Report every line of the records below that includes the string "word".

ENTRIES SHOWN START

/-- The parts of the state that a command may change. -/
def writes (c : Instr) : List Part :=
  match c with
  | .vddAonPowerUp _ => Part.all
  | .vddAonRemoval => [.supply, .regs, .latches, .cfg, .time, .gates, .links, .engines, .cams, .slices, .seams,
    .moulds, .timers, .strobes, .records, .queues, .banks, .prods, .badLinks, .rings, .loads, .chks, .faults, .smb,
    .jtag, .hbm, .out]
  | .poresetAssert => [.supply, .regs, .latches, .cfg, .time, .gates, .links, .engines, .cams, .slices, .seams,
    .moulds, .timers, .strobes, .records, .queues, .banks, .prods, .badLinks, .rings, .loads, .chks, .faults, .smb,
    .jtag, .hbm, .out]
  | .poresetRelease => Part.ofFault
  | .pllLock _ => [.regs]
  | .hbmTrainingDone _ _ _ => Part.ofFault
  | .perst => [.supply, .regs, .latches, .cfg, .time, .gates, .links, .engines, .cams, .slices, .seams, .moulds,
    .timers, .strobes, .records, .queues, .banks, .prods, .rings, .loads, .chks, .faults, .out]
  | .linkChange _ _ _ _ => [.regs]
  | .d3hotEntry => [.regs, .cfg, .queues, .rings]
  | .d0Return => [.cfg]
  | .busMasterEnableChange _ => [.cfg]
  | .registerWrite _ _ _ _ => .time :: .gates :: .timers :: .loads :: .chks :: Part.ofFault
  | .stateClear _ => [.regs]
  | .irqStatClear _ _ => [.regs]
  | .irqSet _ _ _ => [.regs, .faults]
  | .msixMessage _ => [.regs, .out]
  | .msixUnmask _ => [.regs, .out]
  | .clockWindowEnd _ _ _ => .gates :: Part.ofFault
  | .clockEdgeTimeout _ _ => .gates :: Part.ofFault
  | .dllLock _ _ => [.regs, .gates]
  | .commaDetect _ _ _ _ _ => .gates :: Part.ofFault
  | .alignCheckTimeout _ _ => [.regs, .gates]
  | .laneMaskAck _ _ => [.regs, .gates, .links, .engines, .cams, .out]
  | .degradeTimeout _ _ => [.regs, .links, .cams, .records]
  | .deskewMeasure _ _ _ => [.regs, .gates, .links]
  | .trainingBurst _ _ _ => [.regs, .gates, .links, .engines, .cams, .records, .fresh, .out]
  | .burstWarn _ _ => [.regs]
  | .linkFail _ _ => [.regs]
  | .linkTrain _ _ => [.regs, .gates, .links, .engines, .cams, .records, .fresh, .out]
  | .setRate _ _ _ => [.regs, .gates, .links, .engines, .cams, .records, .fresh, .out]
  | .setRateAck _ _ => [.regs, .gates, .links, .engines, .cams, .out]
  | .linkDown _ _ => [.regs, .gates, .links]
  | .linkUp _ _ => [.regs, .gates, .links, .engines, .cams, .records, .fresh, .out]
  | .clearCounters _ => [.regs, .gates]
  | .loopNes _ _ _ => [.regs, .gates, .links, .fresh, .out]
  | .loopNep _ _ _ => [.regs, .gates, .links, .fresh, .out]
  | .loopFar _ _ => [.regs, .gates, .links, .engines, .cams, .records, .fresh, .out]
  | .camPrbs _ _ _ => [.regs, .gates, .links, .engines, .cams, .records, .fresh, .out]
  | .testStop _ _ => [.regs, .gates, .links, .engines, .cams, .records, .fresh, .out]
  | .prbsLock _ _ _ => [.regs, .gates, .links, .fresh]
  | .farLock _ _ _ => [.regs, .gates, .links, .fresh]
  | .fsPacket _ _ _ => [.regs, .gates, .links, .cams, .slices, .fresh]
  | .linePacket _ _ _ => [.regs, .gates, .links, .cams, .slices, .fresh]
  | .fePacket _ _ _ => [.regs, .gates, .links, .cams, .slices, .fresh]
  | .unknownTypePacket _ _ _ => [.regs, .gates, .links, .cams, .slices, .fresh]
  | .abortSymbol _ _ _ => [.regs, .gates, .links, .cams, .slices, .fresh]
  | .frameTimeout _ => [.links]
  | .missingFrameTimeout _ _ => [.regs, .cams, .records, .prods]
  | .dropSymbols _ => [.regs, .gates]
  | .dropLine _ => [.regs, .gates]
  | .corruptSymbol _ => [.regs, .gates]
  | .corruptHdrCrc _ => [.regs, .gates]
  | .corruptPayCrc _ => [.regs, .gates]
  | .reorder _ => [.regs, .gates]
  | .injCancel _ => [.regs, .gates]
  | .injectionActs _ => [.regs, .gates]
  | .gateCfgWrite _ _ _ => [.regs, .gates, .links, .engines, .cams, .records, .fresh, .out]
  | .gateEnable _ => [.regs, .links, .engines, .cams, .records, .fresh, .out]
  | .gateDisable _ => [.regs, .gates, .links, .engines, .cams, .records, .fresh, .out]
  | .camEnable _ => [.regs, .links, .cams]
  | .camDisable _ => [.regs, .links, .cams, .records]
  | .admHbmLimitWrite _ => [.regs]
  | .intakeItem _ => [.regs, .links, .cams, .slices]
  | .fsAtFrameCheck _ => [.regs, .cams, .slices, .records, .prods]
  | .feAtFrameCheck _ => [.regs, .links, .cams, .slices, .records]
  | .lineAtFrameCheck _ => [.regs, .cams, .slices, .records]
  | .displacementCompute _ => [.regs, .cams]
  | .holdTimeout _ => [.regs, .cams]
  | .nrLineEmit _ => [.supply, .regs, .cams, .faults, .hbm]
  | .refWriteAck _ _ _ => [.regs, .cams]
  | .refWriteFail _ _ _ => [.regs, .cams]
  | .refReadDone _ _ _ => Part.ofFault
  | .refReset _ => [.cams]
  | .fettleLineEmit _ _ => Part.ofFault
  | .windowLineEmit _ => [.cams, .prods]
  | .statBankClose _ => [.cams, .prods]
  | .tblLoad _ _ _ => [.regs, .loads]
  | .tblLoadDone _ _ => [.supply, .regs, .loads, .faults, .hbm]
  | .colBankWrite _ _ => [.regs, .cams, .slices]
  | .colCopyDone _ _ => Part.ofFault
  | .ffGridWrite _ _ _ => [.regs]
  | .winCommit _ => [.regs, .cams]
  | .seamEnable _ => [.regs, .seams]
  | .seamDisable _ => [.regs, .queues, .prods]
  | .seamPacket _ _ _ _ => .hbm :: Part.ofFault
  | .seamLineForm _ _ => Part.ofFault
  | .seamTimeout _ _ => Part.ofFault
  | .mouldEnable _ => [.regs, .moulds]
  | .mouldDisable _ => [.regs, .moulds, .queues, .prods]
  | .mouldPacket _ _ _ => .hbm :: Part.ofFault
  | .mouldFrameStart _ => [.regs, .time, .moulds]
  | .mouldLineReadout _ _ => Part.ofFault
  | .tileStale _ _ => [.regs]
  | .pinEdge _ _ _ => [.regs, .time, .cams]
  | .encoderEdge _ _ _ _ => [.regs, .time, .cams, .encs]
  | .encoderIndex _ => [.regs]
  | .encLoad _ => [.regs]
  | .timerEnable _ => [.regs, .timers]
  | .timerFire _ => [.regs, .time, .cams, .timers]
  | .swTrig _ => [.regs, .cams]
  | .shotIssue _ => [.regs, .time, .gates, .links, .engines, .cams, .slices, .strobes, .records, .prods, .out]
  | .strobeEnd _ => [.time, .strobes, .out]
  | .triggerSymbolSend _ => [.regs, .time, .engines, .records, .out]
  | .schedEnable _ => [.regs, .links, .engines, .cams, .records, .fresh, .out]
  | .schedDisable _ => [.regs, .links, .engines, .cams, .records, .fresh, .out]
  | .shotSet _ _ => [.regs]
  | .settingsCommit _ _ => [.regs, .cams]
  | .settingsCommitNext _ _ => [.regs, .cams]
  | .settingsDeliveryStart _ => [.regs, .time, .links, .engines, .cams, .records, .fresh, .out]
  | .ledgerLookup _ _ => [.regs]
  | .reservation _ => [.regs, .cams, .records, .queues, .prods]
  | .cellTake _ _ => .badLinks :: Part.ofFault
  | .commit _ => [.supply, .regs, .cams, .records, .queues, .banks, .prods, .badLinks, .faults, .fresh]
  | .pop _ _ => Part.ofFault
  | .cellReturn _ _ => Part.ofFault
  | .flush _ => [.regs, .queues, .prods, .fresh]
  | .flushDone _ _ => Part.ofFault
  | .queueRelease _ => [.regs]
  | .clrOvr _ => [.regs]
  | .queueEnable _ _ _ _ => [.regs]
  | .queueDisable _ => [.regs]
  | .orderEnWrite _ => [.regs]
  | .scrubCheck _ => .badLinks :: Part.ofFault
  | .sweep _ => [.regs, .banks]
  | .sweepDone _ => Part.ofFault
  | .descTail _ _ _ _ => [.regs, .rings, .out]
  | .cplHead _ _ _ _ => [.regs, .rings, .out]
  | .irqArm _ _ _ _ => [.regs, .rings, .out]
  | .ringEnable _ => [.regs, .queues, .rings]
  | .ringDisable _ => [.regs, .queues, .rings]
  | .pourClaim _ _ => Part.ofFault
  | .descReadDone _ _ _ => [.regs, .queues, .rings, .out]
  | .pourDataWrite _ _ _ => Part.ofFault
  | .completionWrite _ => [.supply, .regs, .cfg, .queues, .rings, .fresh, .out]
  | .holdoffExpiry _ => [.regs, .rings]
  | .tableReadRequest _ => [.loads, .out]
  | .bar2Write _ _ _ => [.regs, .links, .engines, .cams, .records, .fresh, .out]
  | .bar2Read _ _ _ _ => [.regs, .links, .engines, .cams, .records, .fresh, .out]
  | .readLimit _ _ => [.regs, .engines, .fresh, .out]
  | .packetBoundarySend _ => [.regs, .time, .engines, .records, .out]
  | .grantIssue _ _ => [.engines, .out]
  | .turnaroundReturn _ => [.engines]
  | .grantOverrun _ => [.regs, .engines]
  | .writeDoneRsp _ _ _ _ _ => [.regs, .gates, .links, .engines, .cams, .out]
  | .readDataRsp _ _ _ _ _ _ _ _ => [.regs, .links, .engines, .cams, .records, .fresh, .out]
  | .nakRsp _ _ _ _ _ _ => [.regs, .links, .engines, .cams, .records, .out]
  | .busyRetry _ _ _ => [.engines]
  | .responseTimeout _ _ _ => [.regs, .links, .engines, .cams, .records, .out]
  | .prefetchExpiry _ => [.engines]
  | .seLost _ => [.regs, .engines]
  | .discover _ _ => [.regs, .links, .engines, .cams, .records, .fresh, .out]
  | .lock _ _ => [.regs, .links, .engines, .cams, .records, .fresh, .out]
  | .unlock _ _ => [.regs, .links, .engines, .cams, .records, .fresh, .out]
  | .pcWrite _ _ => [.regs, .links, .engines, .cams, .records, .fresh, .out]
  | .clearFail _ _ => [.regs]
  | .lockExpired _ _ => [.regs, .links, .engines, .cams, .records, .fresh, .out]
  | .pollTick _ _ => [.regs, .links, .engines, .cams, .records, .fresh, .out]
  | .ptmDialogueStart => [.out]
  | .ptmDialogueDone _ _ _ _ => [.regs, .time, .timers, .rings]
  | .ptmLost => [.regs]
  | .ptmEnable => [.regs, .time]
  | .timeSet => [.regs, .time, .timers, .rings]
  | .faultOccurrence _ _ _ _ _ _ => .gates :: Part.ofFault
  | .remapDone _ => [.supply, .regs, .cams, .slices, .faults]
  | .escalationExpiry _ => .time :: Part.ofFault
  | .escAck _ => Part.ofFault
  | .faultStickyClear _ _ => [.regs]
  | .faultRelease _ _ _ _ => [.supply, .regs, .gates, .links, .engines, .cams, .slices, .seams, .moulds, .records,
    .queues, .banks, .prods, .chks, .faults, .fresh, .out]
  | .faultFence _ _ _ _ => [.supply, .regs, .links, .engines, .cams, .slices, .seams, .moulds, .strobes, .records,
    .queues, .banks, .prods, .rings, .faults, .fresh, .out]
  | .faultInject _ _ _ => [.regs, .faults]
  | .softRst _ => [.regs, .gates, .links, .seams, .moulds, .faults]
  | .domainOffWrite _ _ => [.supply, .regs]
  | .domainSwitchDone _ => [.supply, .regs, .gates, .links, .engines, .seams, .moulds, .banks, .faults]
  | .switchTimeout _ => Part.ofFault
  | .pwrBudgetWrite _ _ => [.regs, .gates, .slices]
  | .gateHystExpiry _ => [.regs, .gates]
  | .gateEntryStepDone _ => [.regs, .gates]
  | .gateExitDone _ _ => .gates :: Part.ofFault
  | .sliceHystExpiry _ => [.regs, .slices]
  | .sliceEntryStepDone _ => [.regs, .slices, .faults]
  | .sliceExitDone _ => [.supply, .regs, .cams, .slices]
  | .wakeAheadExit _ _ => [.regs, .time, .gates, .slices]
  | .hbmPowerDown _ _ => [.supply]
  | .hbmSelfRefresh _ _ => [.supply, .regs]
  | .tempConversion _ => Part.ofFault
  | .railFault _ _ => Part.ofFault
  | .chkStart _ => [.regs]
  | .chkPreset _ _ => [.regs]
  | .chkData8 _ _ => [.regs, .chks]
  | .chkData16 _ _ => [.regs, .chks]
  | .chkData32 _ _ => [.regs, .chks]
  | .chkFinal _ => [.regs]
  | .smbDevId _ => [.out]
  | .smbRevision _ => [.out]
  | .smbStatus _ => [.out]
  | .smbTemp _ _ => [.out]
  | .smbTempMax _ => [.out]
  | .smbTempPeakRead _ => [.out]
  | .smbTempPeakWrite _ _ => [.smb, .out]
  | .smbTempWarnRead _ => [.out]
  | .smbTempWarnWrite _ _ => [.smb, .out]
  | .smbRail _ _ => [.out]
  | .smbQuench _ => [.out]
  | .smbSerial _ => [.out]
  | .smbAlertStatus _ => [.smb, .out]
  | .smbAlertMaskRead _ => [.out]
  | .smbAlertMaskWrite _ _ => [.smb, .out]
  | .alertResponseAddress => [.out]
  | .extest _ _ => [.jtag, .out]
  | .idcode _ => [.jtag, .out]
  | .samplePreload _ _ => [.jtag, .out]
  | .extestPulse _ _ => [.jtag, .out]
  | .extestTrain _ _ => [.jtag, .out]
  | .highz _ _ => [.jtag, .out]
  | .clamp _ _ => [.jtag, .out]
  | .bypass _ _ => [.jtag, .out]
  | .testLogicReset => [.jtag]
  | .perstRelease => [.supply, .regs, .links, .engines, .cams, .slices, .seams, .moulds, .strobes, .records,
    .queues, .banks, .prods, .rings, .faults, .fresh, .out]
  | .conditionSiteClears _ _ _ => [.supply, .regs, .faults]
  | .warmDataSymbol _ _ _ _ => [.regs, .gates]
  | .lowHalfRead _ _ => .latches :: Part.ofFault
  | .railReadingUpdate _ => [.supply, .faults, .smb, .out]

/-- The memory of the state has its canonical form (R11, log entry 6). -/
def State.memoryOk (s : State) : Prop := Memory.wf s.hbm

/-- The supply is good and the device is in quench (R372, R374). -/
def State.safeOff (s : State) : Prop := s.supply.aon = true ∧ s.quenched = true

/-- Outside the registers at these addresses t is s: every other register holds its word, and so does every other part of
the state. -/
def sameBut (s t : State) (l : List Nat) : Prop := { t with regs := s.regs } = s ∧ ∀ a, a ∉ l → t.word a = s.word a

/-- Registers that only hold the fields written, where no test of the value and no enable of their own stands against it: of the
header IRQ_VEC and what R352 to R361 give no action; behind it every register with RW or RWL fields but those whose write a
rule gives an action of its own. -/
def plainReg (p : Page) (n o : Nat) : Bool :=
  if (blockType p).isSome && o < 0x60 then
    if o < 0x30 then o == 0x2C else !(sites p n).isEmpty && !([0x34, 0x38, 0x3C, 0x50, 0x5C].contains o)
  else match p with
    | .dev => o != 0x180
    | .pwr => !inArray o 0x100 4 11
    | .time => o != 0x108 && o != 0x120
    | .trg =>
      if n = 0 then !inArray o 0x100 4 64 && o != 0x208
      else if n = 1 then decide (o < 0x300) && (o - 0x100) % 0x40 != 0 && (o - 0x100) % 0x40 != 0x20
      else if n = 2 then (o - 0x100) % 0x20 != 0x10 && (o - 0x100) % 0x20 != 0
      else n == 3 && (o - 0x100) % 0x20 != 0x10 && (o - 0x100) % 0x20 != 0
    | .shot => o != 0x104
    | .gate => o != 0x60 && o != 0x160
    | .brg => [0x100, 0x104, 0x108, 0x10C].contains o ||
        (decide (0x140 ≤ o) && decide (o < 0x1C0) && !([0x00, 0x04, 0x24].contains ((o - 0x140) % 0x40)))
    | .ladle => n != 0 || o != 0x100
    | .pour => n == 0 && o == 0x100
    | .ring => o != 0x10 && decide (o < 0x1C)
    | .seam => true
    | .mould => o != 0x120
    | .hbm => true
    | .cam => !([0x220, 0x400, 0x500, 0x504, 0x508, 0x60C, 0x700, 0x800, 0x824, 0x850].contains o)
    | .msix => o != 0x0C
    | .clk => false | .chk => false | .slice => false | .qd => false | .pex => false | .pba => false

ENTRIES SHOWN END

_RESULT OF THE TASK_:
/-- Outside the registers at these addresses t is s: every other register holds its word, and so does every other part of
def sameBut (s t : State) (l : List Nat) : Prop := { t with regs := s.regs } = s ∧ ∀ a, a ∉ l → t.word a = s.word a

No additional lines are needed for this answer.